=== Task to carry out ===
In the entries below, identify every line with the string "simpa" and copy it.

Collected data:
---
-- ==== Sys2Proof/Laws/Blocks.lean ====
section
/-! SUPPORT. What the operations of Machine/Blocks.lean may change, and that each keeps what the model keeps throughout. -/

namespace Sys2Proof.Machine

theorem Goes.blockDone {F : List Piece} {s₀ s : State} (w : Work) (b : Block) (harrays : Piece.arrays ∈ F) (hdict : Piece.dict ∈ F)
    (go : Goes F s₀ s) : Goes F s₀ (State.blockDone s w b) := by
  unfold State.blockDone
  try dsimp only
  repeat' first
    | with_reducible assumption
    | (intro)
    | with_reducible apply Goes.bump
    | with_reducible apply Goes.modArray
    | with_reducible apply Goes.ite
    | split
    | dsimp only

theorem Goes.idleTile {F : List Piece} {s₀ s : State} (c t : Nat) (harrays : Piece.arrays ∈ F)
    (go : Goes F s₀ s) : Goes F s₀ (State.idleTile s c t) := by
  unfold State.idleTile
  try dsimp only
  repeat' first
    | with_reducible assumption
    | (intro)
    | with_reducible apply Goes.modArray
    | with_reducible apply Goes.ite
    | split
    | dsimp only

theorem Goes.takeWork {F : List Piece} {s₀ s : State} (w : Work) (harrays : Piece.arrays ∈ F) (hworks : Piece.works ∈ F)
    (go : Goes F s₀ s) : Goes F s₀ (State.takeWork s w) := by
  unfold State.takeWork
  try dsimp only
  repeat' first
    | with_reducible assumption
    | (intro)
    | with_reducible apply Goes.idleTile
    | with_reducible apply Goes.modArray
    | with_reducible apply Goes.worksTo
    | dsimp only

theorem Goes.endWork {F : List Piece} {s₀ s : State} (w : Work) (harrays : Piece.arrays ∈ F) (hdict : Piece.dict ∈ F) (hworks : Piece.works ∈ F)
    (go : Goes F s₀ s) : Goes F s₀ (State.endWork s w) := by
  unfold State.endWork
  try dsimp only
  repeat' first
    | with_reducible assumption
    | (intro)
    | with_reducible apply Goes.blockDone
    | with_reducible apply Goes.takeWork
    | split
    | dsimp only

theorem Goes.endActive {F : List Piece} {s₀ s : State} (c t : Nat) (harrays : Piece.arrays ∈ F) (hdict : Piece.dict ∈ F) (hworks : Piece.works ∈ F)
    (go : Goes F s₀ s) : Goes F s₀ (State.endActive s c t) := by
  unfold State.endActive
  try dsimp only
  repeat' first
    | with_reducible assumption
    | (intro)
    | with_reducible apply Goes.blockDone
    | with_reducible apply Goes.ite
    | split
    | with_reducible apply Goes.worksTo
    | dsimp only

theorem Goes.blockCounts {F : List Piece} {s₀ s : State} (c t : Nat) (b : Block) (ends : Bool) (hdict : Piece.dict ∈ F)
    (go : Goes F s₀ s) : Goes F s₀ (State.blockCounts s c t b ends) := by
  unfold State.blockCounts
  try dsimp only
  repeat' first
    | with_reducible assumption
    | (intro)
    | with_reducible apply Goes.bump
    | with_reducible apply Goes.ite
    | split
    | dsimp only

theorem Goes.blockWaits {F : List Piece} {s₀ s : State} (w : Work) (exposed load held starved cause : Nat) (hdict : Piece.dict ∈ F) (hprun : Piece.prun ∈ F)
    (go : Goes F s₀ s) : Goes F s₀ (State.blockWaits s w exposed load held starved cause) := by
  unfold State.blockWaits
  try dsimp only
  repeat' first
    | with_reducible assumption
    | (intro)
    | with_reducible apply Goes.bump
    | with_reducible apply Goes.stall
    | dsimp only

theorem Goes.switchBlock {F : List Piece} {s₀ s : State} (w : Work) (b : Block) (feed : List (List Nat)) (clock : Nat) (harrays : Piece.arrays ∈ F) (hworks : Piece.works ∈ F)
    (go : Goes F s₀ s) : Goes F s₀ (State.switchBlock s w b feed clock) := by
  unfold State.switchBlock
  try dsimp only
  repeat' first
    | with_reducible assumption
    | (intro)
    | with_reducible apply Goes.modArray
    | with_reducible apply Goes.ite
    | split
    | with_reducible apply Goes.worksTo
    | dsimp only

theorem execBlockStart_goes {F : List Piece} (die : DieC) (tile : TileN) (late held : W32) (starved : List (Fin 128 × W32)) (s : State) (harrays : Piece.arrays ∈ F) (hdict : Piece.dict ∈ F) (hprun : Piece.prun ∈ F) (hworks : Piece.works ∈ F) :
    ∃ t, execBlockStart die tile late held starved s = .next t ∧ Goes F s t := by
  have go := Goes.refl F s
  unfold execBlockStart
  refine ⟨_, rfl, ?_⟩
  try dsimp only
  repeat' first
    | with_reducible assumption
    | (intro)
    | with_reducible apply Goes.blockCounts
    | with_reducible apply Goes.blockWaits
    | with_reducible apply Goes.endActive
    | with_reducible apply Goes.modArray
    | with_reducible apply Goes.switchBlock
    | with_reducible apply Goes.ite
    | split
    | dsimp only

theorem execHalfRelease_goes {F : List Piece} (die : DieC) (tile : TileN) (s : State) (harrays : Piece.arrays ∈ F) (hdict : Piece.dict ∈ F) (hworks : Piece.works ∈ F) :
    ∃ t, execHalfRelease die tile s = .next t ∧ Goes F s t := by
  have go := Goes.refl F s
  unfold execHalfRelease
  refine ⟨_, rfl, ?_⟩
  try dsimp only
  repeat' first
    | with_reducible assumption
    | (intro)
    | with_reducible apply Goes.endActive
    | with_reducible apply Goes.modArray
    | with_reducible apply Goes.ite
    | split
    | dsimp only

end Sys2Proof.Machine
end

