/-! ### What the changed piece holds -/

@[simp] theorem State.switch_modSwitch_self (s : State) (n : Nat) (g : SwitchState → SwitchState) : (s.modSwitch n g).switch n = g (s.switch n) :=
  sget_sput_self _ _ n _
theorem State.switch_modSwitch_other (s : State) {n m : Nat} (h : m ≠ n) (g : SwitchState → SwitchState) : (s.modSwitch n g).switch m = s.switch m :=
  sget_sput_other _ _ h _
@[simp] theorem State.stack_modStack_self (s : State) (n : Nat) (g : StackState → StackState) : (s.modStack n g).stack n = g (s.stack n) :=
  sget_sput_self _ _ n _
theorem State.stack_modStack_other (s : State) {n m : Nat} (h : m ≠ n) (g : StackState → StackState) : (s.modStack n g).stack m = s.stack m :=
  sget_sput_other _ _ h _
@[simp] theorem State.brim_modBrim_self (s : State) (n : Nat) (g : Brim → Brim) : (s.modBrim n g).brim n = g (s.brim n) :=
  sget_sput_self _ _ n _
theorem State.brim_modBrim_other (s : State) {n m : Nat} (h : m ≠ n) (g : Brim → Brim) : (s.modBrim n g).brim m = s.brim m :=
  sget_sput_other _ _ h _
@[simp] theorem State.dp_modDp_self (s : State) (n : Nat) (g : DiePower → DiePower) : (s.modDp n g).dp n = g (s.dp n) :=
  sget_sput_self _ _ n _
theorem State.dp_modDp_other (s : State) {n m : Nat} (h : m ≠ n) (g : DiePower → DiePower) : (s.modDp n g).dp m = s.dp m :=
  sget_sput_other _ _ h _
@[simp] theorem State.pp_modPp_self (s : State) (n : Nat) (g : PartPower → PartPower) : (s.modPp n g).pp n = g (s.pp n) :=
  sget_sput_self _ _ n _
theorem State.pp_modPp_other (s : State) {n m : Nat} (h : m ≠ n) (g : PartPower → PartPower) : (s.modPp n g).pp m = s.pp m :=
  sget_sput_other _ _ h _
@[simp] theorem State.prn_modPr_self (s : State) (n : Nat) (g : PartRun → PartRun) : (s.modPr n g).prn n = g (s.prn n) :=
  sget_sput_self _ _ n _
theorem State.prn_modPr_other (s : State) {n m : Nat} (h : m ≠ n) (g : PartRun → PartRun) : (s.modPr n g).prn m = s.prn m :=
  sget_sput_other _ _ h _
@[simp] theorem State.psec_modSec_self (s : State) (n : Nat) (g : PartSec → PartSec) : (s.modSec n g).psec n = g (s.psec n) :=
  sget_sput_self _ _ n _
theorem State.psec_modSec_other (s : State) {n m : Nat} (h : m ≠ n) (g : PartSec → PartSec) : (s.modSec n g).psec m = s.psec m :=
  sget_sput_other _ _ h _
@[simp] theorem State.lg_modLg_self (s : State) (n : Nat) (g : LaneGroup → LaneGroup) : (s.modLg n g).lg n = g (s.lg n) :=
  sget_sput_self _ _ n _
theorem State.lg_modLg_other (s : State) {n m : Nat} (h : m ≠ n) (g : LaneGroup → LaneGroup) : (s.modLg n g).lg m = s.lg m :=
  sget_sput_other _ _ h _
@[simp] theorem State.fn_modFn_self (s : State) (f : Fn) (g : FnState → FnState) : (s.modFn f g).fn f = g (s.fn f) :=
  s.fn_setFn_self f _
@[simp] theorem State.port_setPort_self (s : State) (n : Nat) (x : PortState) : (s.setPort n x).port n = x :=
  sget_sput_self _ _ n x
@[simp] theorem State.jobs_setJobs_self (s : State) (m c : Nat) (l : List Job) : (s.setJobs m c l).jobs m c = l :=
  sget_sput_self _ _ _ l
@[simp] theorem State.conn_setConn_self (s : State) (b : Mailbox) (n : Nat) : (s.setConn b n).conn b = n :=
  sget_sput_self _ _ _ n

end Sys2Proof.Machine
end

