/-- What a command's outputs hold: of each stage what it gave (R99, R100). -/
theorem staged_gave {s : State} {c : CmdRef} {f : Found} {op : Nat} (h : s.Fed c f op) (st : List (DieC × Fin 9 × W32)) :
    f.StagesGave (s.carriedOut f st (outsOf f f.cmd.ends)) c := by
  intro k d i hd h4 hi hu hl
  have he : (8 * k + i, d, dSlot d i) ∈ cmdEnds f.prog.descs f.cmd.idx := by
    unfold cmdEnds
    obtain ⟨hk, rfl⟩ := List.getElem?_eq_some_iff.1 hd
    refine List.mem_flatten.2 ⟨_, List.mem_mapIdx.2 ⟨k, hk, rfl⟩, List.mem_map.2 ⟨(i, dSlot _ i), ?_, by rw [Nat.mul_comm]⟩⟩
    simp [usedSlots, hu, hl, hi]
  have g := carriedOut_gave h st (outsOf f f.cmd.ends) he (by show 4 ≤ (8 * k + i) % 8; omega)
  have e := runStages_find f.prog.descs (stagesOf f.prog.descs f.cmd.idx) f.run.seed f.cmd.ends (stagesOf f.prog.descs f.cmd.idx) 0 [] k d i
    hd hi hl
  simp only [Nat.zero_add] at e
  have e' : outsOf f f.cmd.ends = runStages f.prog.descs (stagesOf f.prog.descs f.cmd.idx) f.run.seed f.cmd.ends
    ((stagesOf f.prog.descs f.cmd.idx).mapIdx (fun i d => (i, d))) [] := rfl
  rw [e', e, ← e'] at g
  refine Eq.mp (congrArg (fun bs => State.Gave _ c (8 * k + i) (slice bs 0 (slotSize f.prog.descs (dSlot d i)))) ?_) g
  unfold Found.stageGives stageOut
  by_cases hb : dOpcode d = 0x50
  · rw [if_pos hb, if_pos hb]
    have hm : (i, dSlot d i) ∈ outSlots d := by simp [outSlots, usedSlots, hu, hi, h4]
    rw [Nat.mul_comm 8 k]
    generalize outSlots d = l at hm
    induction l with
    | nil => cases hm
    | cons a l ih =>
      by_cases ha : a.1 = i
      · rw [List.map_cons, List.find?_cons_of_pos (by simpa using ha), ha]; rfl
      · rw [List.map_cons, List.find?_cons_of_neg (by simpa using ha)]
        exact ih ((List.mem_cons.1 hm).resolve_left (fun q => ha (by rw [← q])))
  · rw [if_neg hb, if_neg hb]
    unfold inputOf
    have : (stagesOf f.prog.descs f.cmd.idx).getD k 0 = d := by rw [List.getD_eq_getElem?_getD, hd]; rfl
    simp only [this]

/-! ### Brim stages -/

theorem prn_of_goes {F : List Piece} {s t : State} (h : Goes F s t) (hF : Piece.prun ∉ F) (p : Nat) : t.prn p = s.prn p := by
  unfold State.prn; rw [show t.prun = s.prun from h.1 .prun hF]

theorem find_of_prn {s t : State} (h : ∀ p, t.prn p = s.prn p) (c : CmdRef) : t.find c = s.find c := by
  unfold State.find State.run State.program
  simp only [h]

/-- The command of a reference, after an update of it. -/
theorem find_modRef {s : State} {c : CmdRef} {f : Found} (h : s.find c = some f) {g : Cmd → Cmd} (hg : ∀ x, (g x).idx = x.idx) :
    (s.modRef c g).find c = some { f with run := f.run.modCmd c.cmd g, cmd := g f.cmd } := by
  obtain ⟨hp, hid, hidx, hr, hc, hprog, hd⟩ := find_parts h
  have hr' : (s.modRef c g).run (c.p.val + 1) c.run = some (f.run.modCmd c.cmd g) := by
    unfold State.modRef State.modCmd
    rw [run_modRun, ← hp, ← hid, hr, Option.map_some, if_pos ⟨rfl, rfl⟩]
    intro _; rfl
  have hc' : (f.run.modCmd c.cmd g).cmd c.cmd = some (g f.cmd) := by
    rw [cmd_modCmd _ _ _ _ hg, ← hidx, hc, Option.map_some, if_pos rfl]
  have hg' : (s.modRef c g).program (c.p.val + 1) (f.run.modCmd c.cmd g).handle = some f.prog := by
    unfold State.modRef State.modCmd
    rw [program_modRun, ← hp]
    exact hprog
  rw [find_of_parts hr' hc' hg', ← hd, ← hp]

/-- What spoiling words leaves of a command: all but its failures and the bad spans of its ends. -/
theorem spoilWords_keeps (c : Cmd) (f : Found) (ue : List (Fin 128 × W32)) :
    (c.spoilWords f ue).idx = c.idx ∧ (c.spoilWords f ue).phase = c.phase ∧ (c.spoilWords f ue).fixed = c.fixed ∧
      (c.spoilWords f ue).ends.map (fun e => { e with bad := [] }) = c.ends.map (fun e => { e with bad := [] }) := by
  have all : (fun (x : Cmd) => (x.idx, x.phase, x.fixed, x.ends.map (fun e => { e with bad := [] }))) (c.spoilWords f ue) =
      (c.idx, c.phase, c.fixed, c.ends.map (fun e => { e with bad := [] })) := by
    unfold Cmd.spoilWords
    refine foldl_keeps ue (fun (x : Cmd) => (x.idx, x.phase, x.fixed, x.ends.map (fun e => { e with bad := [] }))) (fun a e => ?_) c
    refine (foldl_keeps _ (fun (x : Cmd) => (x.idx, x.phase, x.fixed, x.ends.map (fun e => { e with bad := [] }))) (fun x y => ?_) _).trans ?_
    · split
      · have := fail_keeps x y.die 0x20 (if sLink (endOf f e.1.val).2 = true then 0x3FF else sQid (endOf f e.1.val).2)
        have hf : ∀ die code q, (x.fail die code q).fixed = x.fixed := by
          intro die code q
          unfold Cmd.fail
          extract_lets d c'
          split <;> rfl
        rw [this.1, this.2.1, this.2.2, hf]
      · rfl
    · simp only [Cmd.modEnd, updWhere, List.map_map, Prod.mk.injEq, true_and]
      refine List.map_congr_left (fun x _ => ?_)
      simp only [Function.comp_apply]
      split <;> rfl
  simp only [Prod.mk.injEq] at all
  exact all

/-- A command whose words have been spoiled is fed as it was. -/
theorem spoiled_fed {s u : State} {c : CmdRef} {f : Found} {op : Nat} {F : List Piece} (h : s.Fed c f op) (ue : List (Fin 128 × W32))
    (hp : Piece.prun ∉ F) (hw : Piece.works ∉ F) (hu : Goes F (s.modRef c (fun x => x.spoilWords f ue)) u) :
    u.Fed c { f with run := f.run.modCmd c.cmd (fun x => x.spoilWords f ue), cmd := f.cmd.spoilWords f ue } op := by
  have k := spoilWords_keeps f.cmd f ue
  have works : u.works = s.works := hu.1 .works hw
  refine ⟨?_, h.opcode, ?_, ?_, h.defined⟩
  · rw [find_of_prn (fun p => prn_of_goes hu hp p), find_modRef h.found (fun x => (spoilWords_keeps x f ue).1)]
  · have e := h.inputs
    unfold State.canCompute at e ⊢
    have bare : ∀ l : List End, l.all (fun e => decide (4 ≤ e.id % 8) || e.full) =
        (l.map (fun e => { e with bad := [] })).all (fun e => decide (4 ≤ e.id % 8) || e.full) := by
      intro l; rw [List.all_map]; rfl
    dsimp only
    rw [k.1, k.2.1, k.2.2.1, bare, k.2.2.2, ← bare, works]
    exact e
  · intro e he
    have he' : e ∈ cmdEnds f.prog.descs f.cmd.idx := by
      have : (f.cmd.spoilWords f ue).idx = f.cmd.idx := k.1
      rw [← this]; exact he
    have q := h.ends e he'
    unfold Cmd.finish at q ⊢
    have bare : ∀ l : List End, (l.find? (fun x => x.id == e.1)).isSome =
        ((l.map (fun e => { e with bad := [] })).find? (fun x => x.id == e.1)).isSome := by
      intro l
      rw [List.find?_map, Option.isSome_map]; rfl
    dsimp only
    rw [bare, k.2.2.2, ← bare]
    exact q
---
=== Response to the task ===
      · rw [List.map_cons, List.find?_cons_of_pos (by simpa using ha), ha]; rfl
      · rw [List.map_cons, List.find?_cons_of_neg (by simpa using ha)]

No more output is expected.